# Types of temporary work visas (2-5 years)



## G.Mac. (Oct 23, 2012)

Hi everyone!

I'm a relatively new member and have contributed a few posts on the Portugal forum; to be brief, I'm originally from Brazil and live and work in the UK (Manchester). I came here originally in 2007 to study Marketing and graduated summer '10, and have been working for a large US financial services firm for the past 18 months (business area is Investment Services).

I've lived in 9 countries and have been here in the UK for 5 years now, never had a chance to live in North America but it's a place that interests me.

So back on topic now! What possibilities are there of temporary work in Canada? As the title implies anything between 2-5 years. From what I have read it's all dependent on having a job offer from a Canadian employer and sponsorship correct?
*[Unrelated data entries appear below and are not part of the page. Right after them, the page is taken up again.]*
/-- R72, R75 to R80, on words written out from the spec (95_test_vectors.md S2, S3, T1 to T19). -/
def Obligations.WrittenOutWordsDecode : Prop :=
  decode 0x00E0#16 = .ok .clearScreen ∧ decode 0x00EE#16 = .ok .ret ∧
  decode 0x01E0#16 = .ok (.callMachineCode 0x1E0#12) ∧ decode 0x2ABC#16 = .ok (.callSubroutine 0xABC#12) ∧
  decode 0x5121#16 = .ok (.skipIfEqualRegister 0x1#4 0x2#4) ∧ decode 0x6A3C#16 = .ok (.loadValue 0xA#4 0x3C#8) ∧
  decode 0x912F#16 = .ok (.skipIfNotEqualRegister 0x1#4 0x2#4) ∧ decode 0xA123#16 = .ok (.loadIndex 0x123#12) ∧
  decode 0xBFFF#16 = .ok (.jumpPlusV0 0xFFF#12) ∧ decode 0xC30F#16 = .ok (.randomAnd 0x3#4 0x0F#8) ∧
  decode 0xD015#16 = .ok (.drawSprite 0x0#4 0x1#4 0x5#4) ∧ decode 0xFA33#16 = .ok (.storeBCD 0xA#4) ∧
  decode 0x0200#16 = .error (.unknownOpcode 0x0200#16) ∧ decode 0x8128#16 = .error (.unknownOpcode 0x8128#16) ∧
  decode 0xE00E#16 = .error (.unknownOpcode 0xE00E#16) ∧ decode 0xF0FF#16 = .error (.unknownOpcode 0xF0FF#16)

/-! ## The cycle -/

/-- R90 to R95: a running core with no host command at this boundary, whose two bytes at `pc` decode to `i`, executes
exactly `i`, on the state with the keys sampled from `key_in`, `pc` advanced by 2 and nothing else changed (the model's own
output and answer fields are taken back); then the cycle's end, and the step's inputs are used up. -/
def Obligations.StepRunsDecodedInstruction : Prop :=
  ∀ (s : State) (i : Instr), s.canCycle → s.fetches i →
    (∃ t, exec i s.atExecute = .next t ∧ step s = .next t.endCycle.advanceInputs) ∧
    s.atExecute.pc.toNat = s.pc.toNat + 2 ∧
    (∀ j < 16, s.atExecute.key j = s.inputs.keyIn.getLsbD j) ∧
    s.atExecute = { s with k := s.atExecute.k, pc := s.atExecute.pc, out := [], reply := none }

/-- R92, R93, R213: a fetch at or above 4095 faults with the first address outside memory, a fetch at 4094 reads its bytes
and then overflows whatever they are; `pc` is not moved, the key sample stays. -/
def Obligations.FetchFaultsAtTheTopOfMemory : Prop :=
  ∀ s : State, s.canCycle →
    (4096 ≤ s.pc.toNat →
      step s = .next (takeFault (.outOfBounds s.pc.toNat) s.clearOutputs.sampleKeys).advanceInputs) ∧
    (s.pc.toNat = 4095 → step s = .next (takeFault (.outOfBounds 4096) s.clearOutputs.sampleKeys).advanceInputs) ∧
    (s.pc.toNat = 4094 →
      step s = .next (takeFault (.programCounterOverflow s.pc) s.clearOutputs.sampleKeys).advanceInputs)

/-- R94, R205: an illegal word raises UnknownOpcode with the word and the advanced `pc`; no state but the key sample and
`pc` has changed when it is raised. That the reported `pc` is the advanced one is an inference the spec marks as its own
(R94's `derived` mark; decision D27). -/
def Obligations.IllegalWordFaultsTheCycle : Prop :=
  ∀ (s : State) (op : Word), s.canCycle → s.pc.toNat ≤ 4093 →
    op = wordOfBytes (s.mem.read s.pc.toNat) (s.mem.read (s.pc.toNat + 1)) → illegalWord op = true →
    step s = .next (takeFault (.unknownOpcode op (s.pc + 2#16)) s.atExecute).advanceInputs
From what I have also read only UK citizens are eligible for the Working Holiday Visa program? (Note I'm not eligible for UK nationality as a student visa doesn't count toward 5 years). 

So I believe that leaves two possibilities - A) A company transfer? B) Searching/applying for jobs in Canada and hoping to impress enough for sponsorship (how realistic is that option?)
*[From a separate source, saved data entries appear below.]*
/-! ## The cycle and the host commands -/

/-- T6: the fault records the opcode and the advanced `pc`. -/
theorem test_unknownOpcode : run base 0x0200
    (fun t => t.fault == some (.unknownOpcode 0x0200#16 0x202#16) && t.pc == 0x202#16) = true := by decide
/-- T53: an instruction at 4094 does not execute. -/
theorem test_fetch_4094 : nextIs (step (base.setPc 0xFFE#16))
    (fun t => t.fault == some (.programCounterOverflow 0xFFE#16) && t.pc == 0xFFE#16) = true := by decide
/-- T54. -/
theorem test_fetch_4095 : nextIs (step (base.setPc 0xFFF#16))
    (fun t => t.fault == some (.outOfBounds 0x1000) && t.pc == 0xFFF#16) = true := by decide
set_option maxRecDepth 8192 in
/-- T85, the command. -/
theorem test_initialize : nextIs (step (given (.initRom [0xAA#8])))
    (fun t => t.mem.read 0x200 == 0xAA#8 && t.mem.read 0x201 == 0#8 && t.mem.read 0 == 0xF0#8 && t.pc == 0#16
      && t.reply == some .done) = true := by decide
set_option maxRecDepth 8192 in
/-- R57, R243: another `FONT` of the machine is what `Initialize` loads, and all of it. -/
theorem test_initialize_font : nextIs (step { given (.initRom [0xAA#8]) with font := Vector.replicate 80 0x11#8 })
    (fun t => t.mem.read 0 == 0x11#8 && t.mem.read 0x4F == 0x11#8 && t.mem.read 0x50 == 0#8 && t.mem.read 0x200 == 0xAA#8
      && t.mem.wf) = true := by decide
set_option maxRecDepth 8192 in
/-- The reset state is what `Initialize` with the empty ROM leaves (R41). -/
theorem test_reset_is_initialize :
    nextIs (step (given (.initRom []))) (fun t => t.mem == State.reset.mem && t.mem == []) = true := by decide
/-- T85, the `Start` after it. -/
theorem test_start : nextIs (step (given .start))
    (fun t => t.pc == 0x200#16 && t.running && t.started && t.out == [.started]) = true := by decide
/-- T86. -/
theorem test_start_running : nextIs (step (givenRunning .start))
    (fun t => t.running && t.reply == some (.failed .alreadyRunning) && t.pc == 0x200#16) = true := by decide
/-- T90: `Start` is refused on a faulted core. -/
theorem test_start_faulted : nextIs (step { given .start with fault := some .stackUnderflow })
    (fun t => !t.running && t.reply == some .refused) = true := by decide
/-- R246, T87. -/
theorem test_stop : nextIs (step (givenRunning .stop)) (fun t => !t.running && t.out == [.stopped]) = true := by decide
theorem test_stop_stopped : nextIs (step (given .stop)) (fun t => t.reply == some (.failed .alreadyStopped)) = true := by decide
/-- R248. -/
theorem test_load : nextIs (step (given (.load [0x12#8, 0x34#8] 0xFFE)))
    (fun t => t.mem.read 0xFFE == 0x12#8 && t.mem.read 0xFFF == 0x34#8) = true := by decide
/-- R249. -/
theorem test_setKeyState : nextIs (step (given (.setKeyState 15 true))) (fun t => t.key 15 && t.draw) = true := by decide
/-- R90: a stopped core takes no step. -/
theorem test_stopped : step { State.reset with script := [⟨none, 0#16, 0#8⟩] } = .fault .coreStopped := rfl
/-- T89: the reset state runs on the empty ROM once it is started; its first word is CallMachineCode. -/
theorem test_core_reset : core.reset.safe := rfl
theorem test_empty_rom : run2 { given .start with script := [⟨some .start, 0#16, 0#8⟩, ⟨none, 0#16, 0#8⟩] }
    (fun t => t.pc == 0x202#16 && t.fault == none) = true := by decide

/-! ## Witnesses: concrete states that meet the hypotheses of each statement, at the boundaries where its clauses meet -/

/-- `s` with the word `w` placed for its next step. -/
def ready (s : State) (w : Nat) : State := s.withFetchWord 16 w

theorem test_witness_DecodeInvertsEncode : (Instr.callMachineCode 0x1FF#12).wf = true := by decide

theorem test_witness_DecodeMatchesOpcodeTable : decode 0x8AB6#16 = .ok (.shiftRight 0xA#4) := by decide
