-- ==== Sys2Proof/Machine/Core.lean ====
section
/-! DEFINITION. The machine behind the host's interface. -/

def Sys2Proof.core : Host.Core :=
  { State   := Sys2Proof.Machine.State
    Fault   := Sys2Proof.Machine.Fault
    Refusal := Sys2Proof.Machine.Refusal
    step    := Sys2Proof.Machine.step
    reset   := Sys2Proof.Machine.State.reset }
end

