-- ==== Sys2Proof/Laws/State.lean ====
section
/-! SUPPORT. One lemma for each field and each update of `State`, true by `rfl`, so that no proof unfolds a record update. -/

namespace Sys2Proof.Machine

/-! `emit` -/

@[simp] theorem emit_cfg (e : Event) (s : State) : (emit e s).cfg = s.cfg := rfl
@[simp] theorem emit_st (e : Event) (s : State) : (emit e s).st = s.st := rfl
@[simp] theorem emit_k (e : Event) (s : State) : (emit e s).k = s.k := rfl
@[simp] theorem emit_c1 (e : Event) (s : State) : (emit e s).c1 = s.c1 := rfl
@[simp] theorem emit_c2 (e : Event) (s : State) : (emit e s).c2 = s.c2 := rfl
@[simp] theorem emit_c3 (e : Event) (s : State) : (emit e s).c3 = s.c3 := rfl
@[simp] theorem emit_c4 (e : Event) (s : State) : (emit e s).c4 = s.c4 := rfl
@[simp] theorem emit_f0 (e : Event) (s : State) : (emit e s).f0 = s.f0 := rfl
@[simp] theorem emit_f1 (e : Event) (s : State) : (emit e s).f1 = s.f1 := rfl
@[simp] theorem emit_f2 (e : Event) (s : State) : (emit e s).f2 = s.f2 := rfl
@[simp] theorem emit_u0 (e : Event) (s : State) : (emit e s).u0 = s.u0 := rfl
@[simp] theorem emit_ind (e : Event) (s : State) : (emit e s).ind = s.ind := rfl
@[simp] theorem emit_input (e : Event) (s : State) : (emit e s).input = s.input := rfl
@[simp] theorem emit_output (e : Event) (s : State) : (emit e s).output = s.output := rfl
@[simp] theorem emit_trace (e : Event) (s : State) : (emit e s).trace = s.trace ++ [e] := rfl
@[simp] theorem emit_todo (e : Event) (s : State) : (emit e s).todo = s.todo := rfl
@[simp] theorem emit_outcome (e : Event) (s : State) : (emit e s).outcome = s.outcome := rfl
@[simp] theorem emit_host (e : Event) (s : State) : (emit e s).host = s.host := rfl
@[simp] theorem emit_caller (e : Event) (s : State) : (emit e s).caller = s.caller := rfl
@[simp] theorem emit_faults (e : Event) (s : State) : (emit e s).faults = s.faults := rfl
@[simp] theorem emit_answers (e : Event) (s : State) : (emit e s).answers = s.answers := rfl
@[simp] theorem emit_draws (e : Event) (s : State) : (emit e s).draws = s.draws := rfl

/-! `goto` -/

@[simp] theorem goto_cfg (p : ParserState) (s : State) : (goto p s).cfg = s.cfg := rfl
@[simp] theorem goto_st (p : ParserState) (s : State) : (goto p s).st = p := rfl
@[simp] theorem goto_k (p : ParserState) (s : State) : (goto p s).k = s.k := rfl
@[simp] theorem goto_c1 (p : ParserState) (s : State) : (goto p s).c1 = s.c1 := rfl
@[simp] theorem goto_c2 (p : ParserState) (s : State) : (goto p s).c2 = s.c2 := rfl
@[simp] theorem goto_c3 (p : ParserState) (s : State) : (goto p s).c3 = s.c3 := rfl
@[simp] theorem goto_c4 (p : ParserState) (s : State) : (goto p s).c4 = s.c4 := rfl
@[simp] theorem goto_f0 (p : ParserState) (s : State) : (goto p s).f0 = s.f0 := rfl
@[simp] theorem goto_f1 (p : ParserState) (s : State) : (goto p s).f1 = s.f1 := rfl
@[simp] theorem goto_f2 (p : ParserState) (s : State) : (goto p s).f2 = s.f2 := rfl
@[simp] theorem goto_u0 (p : ParserState) (s : State) : (goto p s).u0 = s.u0 := rfl
@[simp] theorem goto_ind (p : ParserState) (s : State) : (goto p s).ind = s.ind := rfl
@[simp] theorem goto_input (p : ParserState) (s : State) : (goto p s).input = s.input := rfl
@[simp] theorem goto_output (p : ParserState) (s : State) : (goto p s).output = s.output := rfl
@[simp] theorem goto_trace (p : ParserState) (s : State) : (goto p s).trace = s.trace := rfl
@[simp] theorem goto_todo (p : ParserState) (s : State) : (goto p s).todo = s.todo := rfl
@[simp] theorem goto_outcome (p : ParserState) (s : State) : (goto p s).outcome = s.outcome := rfl
@[simp] theorem goto_host (p : ParserState) (s : State) : (goto p s).host = s.host := rfl
@[simp] theorem goto_caller (p : ParserState) (s : State) : (goto p s).caller = s.caller := rfl
@[simp] theorem goto_faults (p : ParserState) (s : State) : (goto p s).faults = s.faults := rfl
@[simp] theorem goto_answers (p : ParserState) (s : State) : (goto p s).answers = s.answers := rfl
@[simp] theorem goto_draws (p : ParserState) (s : State) : (goto p s).draws = s.draws := rfl

/-! `setU0` -/

@[simp] theorem setU0_cfg (u : Half) (s : State) : (setU0 u s).cfg = s.cfg := rfl
@[simp] theorem setU0_st (u : Half) (s : State) : (setU0 u s).st = s.st := rfl
@[simp] theorem setU0_k (u : Half) (s : State) : (setU0 u s).k = s.k := rfl
@[simp] theorem setU0_c1 (u : Half) (s : State) : (setU0 u s).c1 = s.c1 := rfl
@[simp] theorem setU0_c2 (u : Half) (s : State) : (setU0 u s).c2 = s.c2 := rfl
@[simp] theorem setU0_c3 (u : Half) (s : State) : (setU0 u s).c3 = s.c3 := rfl
@[simp] theorem setU0_c4 (u : Half) (s : State) : (setU0 u s).c4 = s.c4 := rfl
@[simp] theorem setU0_f0 (u : Half) (s : State) : (setU0 u s).f0 = s.f0 := rfl
@[simp] theorem setU0_f1 (u : Half) (s : State) : (setU0 u s).f1 = s.f1 := rfl
@[simp] theorem setU0_f2 (u : Half) (s : State) : (setU0 u s).f2 = s.f2 := rfl
@[simp] theorem setU0_u0 (u : Half) (s : State) : (setU0 u s).u0 = u := rfl
@[simp] theorem setU0_ind (u : Half) (s : State) : (setU0 u s).ind = s.ind := rfl
@[simp] theorem setU0_input (u : Half) (s : State) : (setU0 u s).input = s.input := rfl
@[simp] theorem setU0_output (u : Half) (s : State) : (setU0 u s).output = s.output := rfl
@[simp] theorem setU0_trace (u : Half) (s : State) : (setU0 u s).trace = s.trace := rfl
@[simp] theorem setU0_todo (u : Half) (s : State) : (setU0 u s).todo = s.todo := rfl
@[simp] theorem setU0_outcome (u : Half) (s : State) : (setU0 u s).outcome = s.outcome := rfl
@[simp] theorem setU0_host (u : Half) (s : State) : (setU0 u s).host = s.host := rfl
@[simp] theorem setU0_caller (u : Half) (s : State) : (setU0 u s).caller = s.caller := rfl
@[simp] theorem setU0_faults (u : Half) (s : State) : (setU0 u s).faults = s.faults := rfl
@[simp] theorem setU0_answers (u : Half) (s : State) : (setU0 u s).answers = s.answers := rfl
@[simp] theorem setU0_draws (u : Half) (s : State) : (setU0 u s).draws = s.draws := rfl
Thanks in advance for all responses.


----------



## Auld Yin (Mar 10, 2009)

G.Mac. said:


> Hi everyone!
> 
> I'm a relatively new member and have contributed a few posts on the Portugal forum; to be brief, I'm originally from Brazil and live and work in the UK (Manchester). I came here originally in 2007 to study Marketing and graduated summer '10, and have been working for a large US financial services firm for the past 18 months (business area is Investment Services).
> 
> ...


I'm sorry to say but it isn't too realistic. Getting into/working in Canada is becoming even more difficult. Your two possibilities are correct and sponsorship will be very difficult unless you have highly specialist skills.


----------



## G.Mac. (Oct 23, 2012)

Thanks Auld Yin I figured it might have been something along those lines. I'm also guessing even the skilled immigration route based on points (67 points I believe) is dependent on a job offer? 
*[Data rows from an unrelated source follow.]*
-- ==== Sys2Proof/Laws/Progress.lean ====
section
/-! SUPPORT. What a statement of an action, and a list of them, can do: one lemma for every way they end (`runOp_spec`,
`runOps_spec`), which the claims about instructions and steps cite instead of unfolding them. -/

namespace Sys2Proof.Machine

/-! ### Bytes of a trace -/

@[simp] theorem inBytes_append (a b : List Event) : inBytes (a ++ b) = inBytes a ++ inBytes b := by
  induction a with
  | nil => rfl
  | cons e es ih => cases e <;> simp [inBytes, ih]

@[simp] theorem outBytes_append (a b : List Event) : outBytes (a ++ b) = outBytes a ++ outBytes b := by
  induction a with
  | nil => rfl
  | cons e es ih => cases e <;> simp [outBytes, ih]

@[simp] theorem inBytes_map_inp (l : List Byte) : inBytes (l.map Event.inp) = l := by
  induction l with
  | nil => rfl
  | cons b l ih => simp [inBytes, ih]

@[simp] theorem outBytes_map_inp (l : List Byte) : outBytes (l.map Event.inp) = [] := by
  induction l with
  | nil => rfl
  | cons b l ih => simp [outBytes, ih]

@[simp] theorem inBytes_map_out (l : List Byte) : inBytes (l.map Event.out) = [] := by
  induction l with
  | nil => rfl
  | cons b l ih => simp [inBytes, ih]

@[simp] theorem outBytes_map_out (l : List Byte) : outBytes (l.map Event.out) = l := by
  induction l with
  | nil => rfl
  | cons b l ih => simp [outBytes, ih]

theorem inBytes_none {ev : List Event} (h : ∀ b, Event.inp b ∉ ev) : inBytes ev = [] := by
  induction ev with
  | nil => rfl
  | cons e es ih =>
    cases e with
    | inp b => exact absurd (by simp) (h b)
    | _ => exact ih (fun b hb => h b (by simp [hb]))

theorem outBytes_none {ev : List Event} (h : ∀ b, Event.out b ∉ ev) : outBytes ev = [] := by
  induction ev with
  | nil => rfl
  | cons e es ih =>
    cases e with
    | out b => exact absurd (by simp) (h b)
    | _ => exact ih (fun b hb => h b (by simp [hb]))

theorem cyclesBegun_append (a b : List Event) : cyclesBegun (a ++ b) = cyclesBegun a + cyclesBegun b := by
  induction a with
  | nil => simp [cyclesBegun]
  | cons e es ih => cases e <;> simp [cyclesBegun, ih, Nat.add_right_comm]

theorem cyclesEnded_append (a b : List Event) : cyclesEnded (a ++ b) = cyclesEnded a + cyclesEnded b := by
  induction a with
  | nil => simp [cyclesEnded]
  | cons e es ih => cases e <;> simp [cyclesEnded, ih] <;> omega

theorem lastRequest_append (a b : List Event) : lastRequest (a ++ b) = (lastRequest b).or (lastRequest a) := by
  induction a with
  | nil => simp [lastRequest]
  | cons e es ih =>
    cases e <;> simp [lastRequest, ih]

/-! ### Progress: `t` is `s` after the events `ev` -/

/-- `OUT` is within its capacity (20_memory.md rule R68). -/
def withinCapacity (s : State) : Prop := ∀ c, s.cfg.outCapacity = some c → s.output.length ≤ c

/-- `t` comes from `s` by the events `ev`: the trace has grown by them, the streams have moved by exactly their bytes, `OUT` is
still within its capacity, and neither the parameters, nor the header registers, nor the host's and the caller's plans are touched. -/
structure Progress (ev : List Event) (s t : State) : Prop where
  cfg      : t.cfg = s.cfg
  k        : t.k = s.k
  c1       : t.c1 = s.c1
  c2       : t.c2 = s.c2
  c3       : t.c3 = s.c3
  c4       : t.c4 = s.c4
  host     : t.host = s.host
  caller   : t.caller = s.caller
  trace    : t.trace = s.trace ++ ev
  input    : s.input = inBytes ev ++ t.input
  output   : t.output = s.output ++ outBytes ev
  capacity : withinCapacity s → withinCapacity t

theorem Progress.refl (s : State) : Progress [] s s where
  cfg := rfl
  k := rfl
  c1 := rfl
  c2 := rfl
  c3 := rfl
  c4 := rfl
  host := rfl
  caller := rfl
  trace := by simp
  input := by simp [inBytes]
  output := by simp [outBytes]
  capacity := id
And having mentioned it becoming more difficult has that been a growing trend in recent years and will continue or has it been quite sudden?


----------



## Auld Yin (Mar 10, 2009)

G.Mac. said:


> Thanks Auld Yin I figured it might have been something along those lines. I'm also guessing even the skilled immigration route based on points (67 points I believe) is dependent on a job offer?
> 
> And having mentioned it becoming more difficult has that been a growing trend in recent years and will continue or has it been quite sudden?


 It has been a growing trend in recent years but abuse of the Temporary Worker programme has caused even more tightening recently.


----------